The problem with that statement, however, is that it’s in direct contrast to some comments Steve Allison, Epic Games Store head, made at GDC last month. When asked about Metro: Exodus, which was already collecting pre-orders on Steam when the Epic exclusivity deal was announced, Allison said, “We don’t ever want to do that again.”

So what’s the reason for the discrepancy? According to Sweeney, after Allison’s GDC panel, the team continued to discuss the issue internally. The resulting decision was that “these calls must be up to developers and publishers, and Epic wouldn’t tell them ‘no’ on account of existing statements made about Steam.” Naturally, the outcry from gamers was immediate, with some accusing Sweeney and Epic of bribing publishers to “screw over their Steam fanbase.”
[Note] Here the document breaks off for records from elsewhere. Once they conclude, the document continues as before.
/-- A walk that ends in a leaf: ASID 0's tables from 0x300000, four levels. -/
theorem witness_MemoryTiers_walk :
    let s : State := { s0 with cores := [], mem := (cellsAt 0 (bytesOf 16 (1 + 0x300000))).filter (fun c => c.2 != 0) ++ s0.mem
      ++ (cellsAt 0x300000 (bytesOf 8 0x308001)).filter (fun c => c.2 != 0) ++ (cellsAt 0x308000 (bytesOf 8 0x310001)).filter (fun c => c.2 != 0)
      ++ (cellsAt 0x310000 (bytesOf 8 0x318001)).filter (fun c => c.2 != 0) ++ (cellsAt 0x318000 (bytesOf 8 0x100033)).filter fun c => c.2 != 0 }
    s.cachedLeaf ⟨0, some 0⟩ 0 0 = none ∧ (match (s.walk ⟨0, some 0⟩ 0 0 true).2 with | .ok _ => true | .error _ => false) = true := by decide +kernel

/-- A ready device, one that is not, and addresses that the host may write at the ends of a die's window; a hole. -/
theorem witness_OutsideRequests :
    s0.regs.bootstat.getLsbD 8 = true ∧ State.reset.regs.bootstat.getLsbD 8 = false
    ∧ (isLocal 0x200000 = true ∧ inCarve 0x200000 = false ∧ 0x200000 < 2 ^ 51 ∧ isOwn 0x200000 = true ∧ 0x200000 % 8 = 0)
    ∧ s0.isHeld 0x200000 = false ∧ isHost 0x1000000000000 = true
    ∧ isLocal 0x1FFFFFFFFFF = false ∧ (([(0x1000000000000, 7)] : List (Nat × Byte)).map Prod.fst).Nodup
    ∧ (let h : State := { s0 with die0 := { Die.reset with swaps := [(0x200000 / 32768, 0)] } }
       h.isHeld 0x200000 = true ∧ (∀ i, i < 8 → isLocal (0x200000 + i) = true))
    ∧ ({ s0 with unacked := [⟨.group ⟨0, 0, 0⟩, 3, 9, [], [0x200003]⟩] } : State).unacked.any (fun u => u.own.any fun x => decide (0x200000 ≤ x) && decide (x < 0x200008)) = true
    ∧ (∀ i, i < 4 → inCarve (0x17FFE800000 + i) = true ∧ s0.isHeld (0x17FFE800000 + i) = false) ∧ 0x17FFE800000 % 4 = 0 ∧ s0.unacked = []
    ∧ (let s : State := { s0 with hostStores := [[(0x1000000000000, 7)], [(0x1000000000000, 5)]] }
       s.hostStores ≠ [] ∧ s0.hostStores = [] ∧ (s.loseHostStore 0).byte 0x1000000000000 = 7 ∧ (s.loseHostStore 1).hostStores = [[(0x1000000000000, 5)]])
    ∧ (let s : State := { s0 with unacked := [⟨.group ⟨0, 0, 0⟩, 3, 9, [], []⟩] }
       s.unacked.find? (fun a => a.pkg == 3) = some ⟨.group ⟨0, 0, 0⟩, 3, 9, [], []⟩ ∧ s.unacked.find? (fun a => a.pkg == 4) = none
        ∧ s.allAcked (.group s.g.id) = false ∧ s.drainAll.unacked ≠ [] ∧ s.drain.allAcked (.group s.g.id) = false) := by decide +kernel

theorem witness_HostRegisters :
    let s : State := { s0 with die1 := { Die.reset with overflow := [(0, 5)] } }
    0x100 ≤ 0x1FF ∧ 0x1FF < 0x200 ∧ s.regs.bootstat.getLsbD 8 = true ∧ State.reset.regs.bootstat.getLsbD 8 = false ∧ 4 % 8 ≠ 0
    ∧ s.oldestWaiting = some (1, 0, 5) ∧ s.frRoom = false ∧ ({ s with regs := { s.regs with frctl := 0x104 } } : State).frRoom = true
    ∧ (∀ h ∈ s.held, h.hostWrites = false) ∧ (∃ h ∈ ({ s with held := [.host (.write 0x200000 [1])] } : State).held, h.hostWrites = true)
    ∧ s.leaves < 2 ^ 20 ∧ s.rangePoisoned (2 ^ 48) 64 = false ∧ isOwn (2 ^ 48 + 64) = true ∧ isHost (2 ^ 48 + 64) = true
    ∧ s.regs.attctl.getLsbD 1 = false ∧ ({ s.regs with attctl := 2 } : PkgRegs).attctl.getLsbD 1 = true := by decide +kernel

/-- Each stage of bring-up, and the cores released. -/
theorem witness_BringUp :
    let at' (n : Word64) : State := { State.reset with perst := true, regs := { PkgRegs.reset with bootstat := n } }
    let stage (s : State) : Nat := (s.regs.bootstat.extractLsb' 0 8).toNat
    (let r : Route := { pkg := 3, hops := 1, port := some 4 }
     let s : State := { s0 with routes := [r] }
     3 ≠ s.pkg ∧ s.routes = [r] ∧ s.regs.freipstat.getLsbD 4 = false ∧ ({ s.regs with freipstat := 0x10 } : PkgRegs).freipstat.getLsbD 4 = true)
    ∧ (at' 1).perst = true ∧ (at' 1).regs.bootstat.getLsbD 8 = false ∧ (at' 5).regs.bootstat.getLsbD 8 = false ∧ (at' 5).regs.bootstat.extractLsb' 32 16 = 0
    ∧ stage (at' 1) = 1 ∧ stage (at' 2) = 2 ∧ stage (at' 3) = 3 ∧ stage (at' 4) = 4 ∧ stage (at' 5) = 5 ∧ (at' 5).released < 18
    ∧ ((8#64).getLsbD 3 = true ∧ ({ at' 2 with recovery := [(0, 1), (5, 2)] } : State).recovery.getLast? = some (5, 2) ∧ (at' 2).regs.attctl.getLsbD 3 = false)
    ∧ ({ at' 5 with released := 18 } : State).released = 18 ∧ 17 < 18 ∧ s0.regs.bootstat.getLsbD 8 = true := by decide +kernel

/-- The clock values below and above 1250 MHz, a power above and below the cap, and a value that is no step. -/
theorem witness_PowerAndErrors :
    (∃ k, k ≤ 10 ∧ 2 * (1188#16).toNat ≤ 2501 - 125 * k ∧ 2500 - 125 * k ≤ 2 * (1188#16).toNat + 1)
    ∧ (1188#16).toNat < (s0.regs.pwrstat.extractLsb' 0 16).toNat
    ∧ (∃ k, k ≤ 10 ∧ 2 * (1250#16).toNat ≤ 2501 - 125 * k ∧ 2500 - 125 * k ≤ 2 * (1250#16).toNat + 1)
    ∧ (({ s0.regs with pwrstat := 625 } : PkgRegs).pwrstat.extractLsb' 0 16).toNat < (1250#16).toNat
    ∧ (s0.regs.pwrctl.extractLsb' 0 12).toNat < (3001#16).toNat ∧ (3000#16).toNat ≤ (s0.regs.pwrctl.extractLsb' 0 12).toNat
    ∧ (∀ k, k ≤ 10 → ¬ (2 * (1000#16).toNat - 1 ≤ 2501 - 125 * k ∧ 2500 - 125 * k ≤ 2 * (1000#16).toNat - 1 + 1) ∨ k = 4) ∧ isHole 0 = false
    ∧ (s0.sectorBad (metaLine 0x102000) = false ∧ isHole (metaLine 0x102000 % 2 ^ 52) = false ∧ isOwn 0x102000 = true ∧ isLocal 0x102000 = true ∧ inCarve 0x102000 = false)
    ∧ isOwn 0x1000000000000 = true ∧ s0.regs.bootstat.getLsbD 8 = true ∧ State.reset.regs.bootstat.getLsbD 8 = false := by
  refine ⟨⟨1, by decide⟩, by decide +kernel, ⟨0, by decide⟩, by decide +kernel, by decide +kernel, by decide +kernel, ?_, by decide +kernel, by decide +kernel, by decide +kernel⟩
  decide +kernel

theorem witness_StepKeepsMemory : Memory.wf s0.mem = true ∧ ∃ t, step s0 = .next t := by
  exact ⟨by decide +kernel, _, rfl⟩

/-- A workgroup and a node that may complete, a twin, a ready device, a store that awaits its acknowledgement, and one to the host. -/
theorem witness_FormsThatComplete :
    let x := withG s0 fun g => { g with exited := 0xFFFFFFFF, slot0 := none }
    let n : Node := { node0 1 with ready := true, placed := 1, complete := 1 }
    let s : State := { sNode with nodes := [n] }
    s0.soft = [] ∧ s0.g.ovr = none ∧ readMarked 0 = false ∧ writeMarked 0 = false ∧ sSup.g.supv = true ∧ s0.busyReg 4 = false ∧ s0.allAcked (.group s0.g.id) = true
    ∧ (x.wg? ⟨0, 0⟩ = some wg0 ∧ wg0.state = .resident ∧ x.allExited wg0.id = true ∧ wg0.cmds = [] ∧ x.pendingOf wg0.id = [])
    ∧ (s.node? n.index = some n ∧ n.ready = true ∧ n.placed = n.w ∧ n.complete = n.w ∧ n.exchanging = false ∧ n.twin = false ∧ s.nodeAcked n.index = true)
    ∧ ({ n with exchanging := true } : Node).exchanging = true ∧ s0.regs.bootstat.getLsbD 8 = true ∧ (reqRange (.read 0x200000 8)).1 < 2 ^ 51
    ∧ s0.swapWaits (.read 0x200000 8) = false ∧ s0.storeWaits (.read 0x200000 8) = false
    ∧ (let u : Unacked := ⟨.group ⟨0, 0, 0⟩, 3, 9, [], []⟩
       ({ s0 with unacked := [u] } : State).unacked.find? (fun b => b.pkg == u.pkg) = some u)
    ∧ 0x1000000000000 ∈ ([(0x1000000000000, 7)] : List (Nat × Byte)).map Prod.fst := by decide +kernel

/-! ## Values of the spec's own examples and tables -/

/-- The value that S[6] takes when an instruction retires from `s0` with the values x in S[4] and y in S[5]. -/
def sdOf (i : Instr) (x y : Word64) : Option Word64 :=
  match exec i (withG s0 fun g => { g with sregs := [(4, x), (5, y)] }) with
  | .next t => some (t.g.sregs.get 6)
  | _ => none

def r0 (w : BitVec 1) : RForm := { d := 6, a := 4, b := 5, rsv := 0, w := w }

/-- R310: divisions by zero, of the smallest number by −1, and of −7 by 2. -/
theorem test_divisions :
    sdOf (.sdiv (r0 0)) 7 0 = some 0xFFFFFFFFFFFFFFFF ∧ sdOf (.srem (r0 0)) 7 0 = some 7 ∧ sdOf (.sdivu (r0 0)) 7 0 = some 0xFFFFFFFFFFFFFFFF ∧ sdOf (.sremu (r0 0)) 7 0 = some 7
    ∧ sdOf (.sdiv (r0 0)) 0x8000000000000000 0xFFFFFFFFFFFFFFFF = some 0x8000000000000000 ∧ sdOf (.srem (r0 0)) 0x8000000000000000 0xFFFFFFFFFFFFFFFF = some 0
    ∧ sdOf (.sdiv (r0 0)) 0xFFFFFFFFFFFFFFF9 2 = some 0xFFFFFFFFFFFFFFFD ∧ sdOf (.srem (r0 0)) 0xFFFFFFFFFFFFFFF9 2 = some 0xFFFFFFFFFFFFFFFF := by decide +kernel


/-- R309, R310 (Example 12-1): the .w forms divide the low 32 bits and sign-extend; a 32-bit division by zero gives all ones. -/
theorem test_divisions_w :
    sdOf (.sdiv (r0 1)) 0x1234567880000000 0xFFFFFFFFFFFFFFFF = some 0xFFFFFFFF80000000 ∧ sdOf (.sdivu (r0 1)) 5 0 = some 0xFFFFFFFFFFFFFFFF := by decide +kernel

/-- R20, R21 (Example 1-1): the addresses of elements of a swizzled record. -/
theorem test_swizzled_addresses :
    let r := recOf 0x00000010000001801400000040000000#128
    r.bad = false ∧ r.extent = 384 ∧ [0, 9, 16, 383].map (fun i => r.addr false 0 i 0) = [0x40000000, 0x40000080, 0x40000120, 0x40001780] := by decide +kernel

/-- R42 (Example 2-1): the entries that five counting accesses leave, with SWAPDELTA 4. -/
theorem test_lichen_counts :
    let e1 := (Lichen.ofNat 0).count 4 2 false 0
    let e2 := e1.count 4 2 false 0
    let e3 := e2.count 4 3 false 0
    let e4 := e3.count 4 0 false 0
    let e5 := e4.count 4 2 false 1
    [e1, e2, e3, e4, e5].map Lichen.toNat = [0x40, 0x80, 0x480, 0x40, 0x100] := by decide +kernel

/-- R51 to R55 (Example 2-2): the stored form of line 0 of location 0x40 of F0, its metadata byte, and what its read leaves. -/
theorem test_compressed_read :
    let bs := (List.range 32).flatMap fun i => bytesOf 4 (0x1000 + 3 * i)
    let f := storedForm 3 bs
    let pa := 2 * 2 ^ 41 + 0x40 * 32768
    let s : State := { s0 with die2 := { Die.resetF with predictor := [(0x40, 3)] }, mem := s0.mem ++ [((metaPa pa).1, 3)] }
    let t := s.consultMeta pa
    bestCode bs = 3 ∧ f.length = 64 ∧ f.take 6 = [0x00, 0x10, 0x00, 0x00, 0x03, 0x06] ∧ f.drop 34 = 0x5D :: List.replicate 29 0 ∧ expandLine 3 f = bs
    ∧ metaPa pa = (2 * 2 ^ 41 + carveBase 2 + 0x2000, false) ∧ 3 - (t.die2.predictor.get 0x40).toNat = 1 ∧ t.die2.cmpStat = 0x100000001 := by decide +kernel

/-- R81, R376, R378 (Example 14-2): slot 1 of an operand image of two slots stays with its group until the multiplication that reads it
retires; slot 3, which none reads, is free. -/
theorem test_release_of_an_image :
    let s := withW sMat fun w =>
      { w.takeRun 0 0 4 with slots := { heads := [(0, { image0 with rows := 128, cols := 96 }), (2, image0)], elems := [], scales := [] } }
    (match exec (.mma { L with vd := 0, va := 0, vb := 2, vc := 30 }) s with
      | .next t => (match exec (.mrel { L with vd := 0, imm := 3 }) t with
        | .next u => (List.range 4).map u.w.claim
        | _ => [])
      | _ => []) = [.deferred, .deferred, .deferred, .free] := by decide +kernel

/-- R88 (Example 3-3): the words that three lanes' steps of an FP32 add leave. -/
theorem test_atomic_adds :
    (atomicStep 1 2 32 0x3F800000 0x4B800000 0).val = 0x4B800000 ∧ (atomicStep 1 2 32 0x4B800000 0x3F800000 0).val = 0x4B800000
    ∧ (atomicStep 1 2 32 0x4B800000 0xCB800000 0).val = 0 := by decide +kernel

/-- Example 11-1: the words of an explicit clause decode to its instructions, one after the other. -/
theorem test_clause_words :
    decode [0x20142BFD] = .ok (.saddi { d := 10, a := 10, imm := 0x3FD }, 1)
    ∧ decode [0x8100A010, 0x02204800, 0x01000000] = .ok (.vfma { L with vd := 20, va := 16, vb := 17, vc := 18, type := 2 }, 3)
    ∧ decode [0x8000A814, 0x00000054, 0x38000000] = .ok (.vadd { L with vd := 21, va := 20, ss := 10, bsb := 1, mask := 3, minv := 1 }, 3)
    ∧ (let h : Word32 := 0xC0117CC0; bodyLen h = 7) := by decide +kernel

/-- Example 13-1: a conversion to E4M3 with saturation writes byte 1 of each lane's register. -/
theorem test_conversion :
    let s := withP (withG s0 fun g => { g with vregs := [(64, 0x43FA0000), (65, 0x3E99999A), (66, 0x7FC00000), (67, 0x80000000), (256, 0x11111111), (257, 0x11111111), (258, 0x11111111), (259, 0x11111111)] })
      fun p => { p with mask := 0xF }
    (match decode [0x85404002, 0, 0x03880012] with
      | .ok (i, 3) => (match exec i s with
        | .next t => (List.range 4).map fun l => t.g.vregs.get (256 + l)
        | _ => [])
      | _ => []) = [0x11117E11, 0x11112A11, 0x11117F11, 0x11118011] := by decide +kernel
This isn’t the first time two of Epic’s higher-ups have contradicted each other with regards to the store. In February, Sweeney said that developers will be able to opt into many subfeatures, including user reviews, in order to avoid the negative fan practice known as “review bombing.” Epic Store designer Sergey Galyonkin, meanwhile, claimed that opt-in reviews “aren’t the solution to review bombing.” (At the time, an Epic rep clarified to GameDaily that the tweets were “conversational” and not meant to be taken as announcements.)
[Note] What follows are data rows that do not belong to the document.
-- ==== Sys2Proof/Proofs/NamedThings.lean ====
section
/-! PROOFS. Groups, workgroups, commands and nodes by name: what a change of the one that an identifier names leaves to be found under it
and under the others (spec/08, 09, 15). -/

namespace Sys2Proof.Machine

section
variable {α κ : Type} [BEq κ] {key : α → κ} {f : α → α}

/-- The element that a key names, after a change of it that keeps its key. -/
theorem find?_changed (hf : ∀ x, key (f x) = key x) (k : κ) (l : List α) :
    (l.map fun x => if key x == k then f x else x).find? (fun x => key x == k) = (l.find? fun x => key x == k).map f := by
  induction l with
  | nil => rfl
  | cons x l ih =>
    by_cases hx : (key x == k) = true
    · simp [hx, hf]
    · simp only [Bool.not_eq_true] at hx
      simp [hx, ih]

/-- The element that another key names is as it was. -/
theorem find?_unchanged [LawfulBEq κ] (hf : ∀ x, key (f x) = key x) {k j : κ} (hj : j ≠ k) (l : List α) :
    (l.map fun x => if key x == k then f x else x).find? (fun x => key x == j) = l.find? fun x => key x == j := by
  induction l with
  | nil => rfl
  | cons x l ih =>
    by_cases hx : (key x == k) = true
    · have hne : (key x == j) = false := by
        rw [eq_of_beq hx]
        exact beq_eq_false_iff_ne.2 hj.symm
      simp [hx, hf, hne, ih]
    · simp only [Bool.not_eq_true] at hx
      simp only [List.map_cons, hx, Bool.false_eq_true, if_false, List.find?_cons, ih]

end

/-! ## Groups -/

/-- A change of a named group changes groups alone. -/
theorem modGroup_frame (s : State) (i : GroupId) (f : Group → Group) :
    s.modGroup i f = { s with g := (s.modGroup i f).g, others := (s.modGroup i f).others } := by
  unfold State.modGroup
  split <;> rfl

theorem modGroup_group? {f : Group → Group} (hf : ∀ g, (f g).id = g.id) (s : State) (i : GroupId) :
    (s.modGroup i f).group? i = (s.group? i).map f := by
  unfold State.modGroup
  split
  · next h => simp_all [State.group?]
  · next h =>
    simp only [Bool.not_eq_true] at h
    simp only [State.group?, h, Bool.false_eq_true, if_false]
    exact find?_changed hf i s.others

theorem modGroup_group?_other {f : Group → Group} (hf : ∀ g, (f g).id = g.id) (s : State) {i j : GroupId} (hj : j ≠ i) :
    (s.modGroup i f).group? j = s.group? j := by
  unfold State.modGroup
  split
  · next h =>
    have hid : s.g.id = i := by simp_all
    have hne : (i == j) = false := beq_eq_false_iff_ne.2 hj.symm
    simp [State.group?, hf, hid, hne]
  · simp only [State.group?, find?_unchanged hf hj s.others]

/-! ## Workgroups and their commands -/

/-- A change of a named workgroup changes workgroups alone. -/
theorem modWg_frame (s : State) (i : WgId) (f : Workgroup → Workgroup) :
    s.modWg i f = { s with w := (s.modWg i f).w, otherWgs := (s.modWg i f).otherWgs } := by
  unfold State.modWg
  split <;> rfl

theorem modWg_wg? {f : Workgroup → Workgroup} (hf : ∀ w, (f w).id = w.id) (s : State) (i : WgId) :
    (s.modWg i f).wg? i = (s.wg? i).map f := by
  unfold State.modWg
  split
  · next h => simp_all [State.wg?]
  · next h =>
    simp only [Bool.not_eq_true] at h
    simp only [State.wg?, h, Bool.false_eq_true, if_false]
    exact find?_changed hf i s.otherWgs

/-! ## Nodes -/

theorem modNode_node? {f : Node → Node} (hf : ∀ n, (f n).index = n.index) (s : State) (k : Nat) :
    (s.modNode k f).node? k = (s.node? k).map f := find?_changed hf k s.nodes

theorem modNode_node?_other {f : Node → Node} (hf : ∀ n, (f n).index = n.index) (s : State) {k j : Nat} (hj : j ≠ k) :
    (s.modNode k f).node? j = s.node? j := find?_unchanged hf hj s.nodes

theorem node?_index {s : State} {k : Nat} {n : Node} (h : s.node? k = some n) : n.index = k := by
  simpa using List.find?_some h

theorem wg?_id {s : State} {i : WgId} {w : Workgroup} (h : s.wg? i = some w) : w.id = i := by
  unfold State.wg? at h
  split at h
  · next hid => simp_all
  · simpa using List.find?_some h

theorem group?_id {s : State} {i : GroupId} {g : Group} (h : s.group? i = some g) : g.id = i := by
  unfold State.group? at h
  split at h
  · next hid => simp_all
  · simpa using List.find?_some h

end Sys2Proof.Machine
end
So who’s in the right here? Is Epic correct that it’s up to publishers to secure and maintain their own exclusivity deals? Should the Fortnite publisher take existing contracts into consideration before signing exclusives? Does the benefit to developers (an 88/12 share as opposed to Steam’s 70/30) outweigh any complications from store-jumping, or are gamers right that this is an anti-consumer practice? The discussion is going to continue to swirl, regardless. Valve’s strategy, meanwhile, is to pretend the Epic Games Store doesn’t exist, while reorienting their own UX… without taking care of developers.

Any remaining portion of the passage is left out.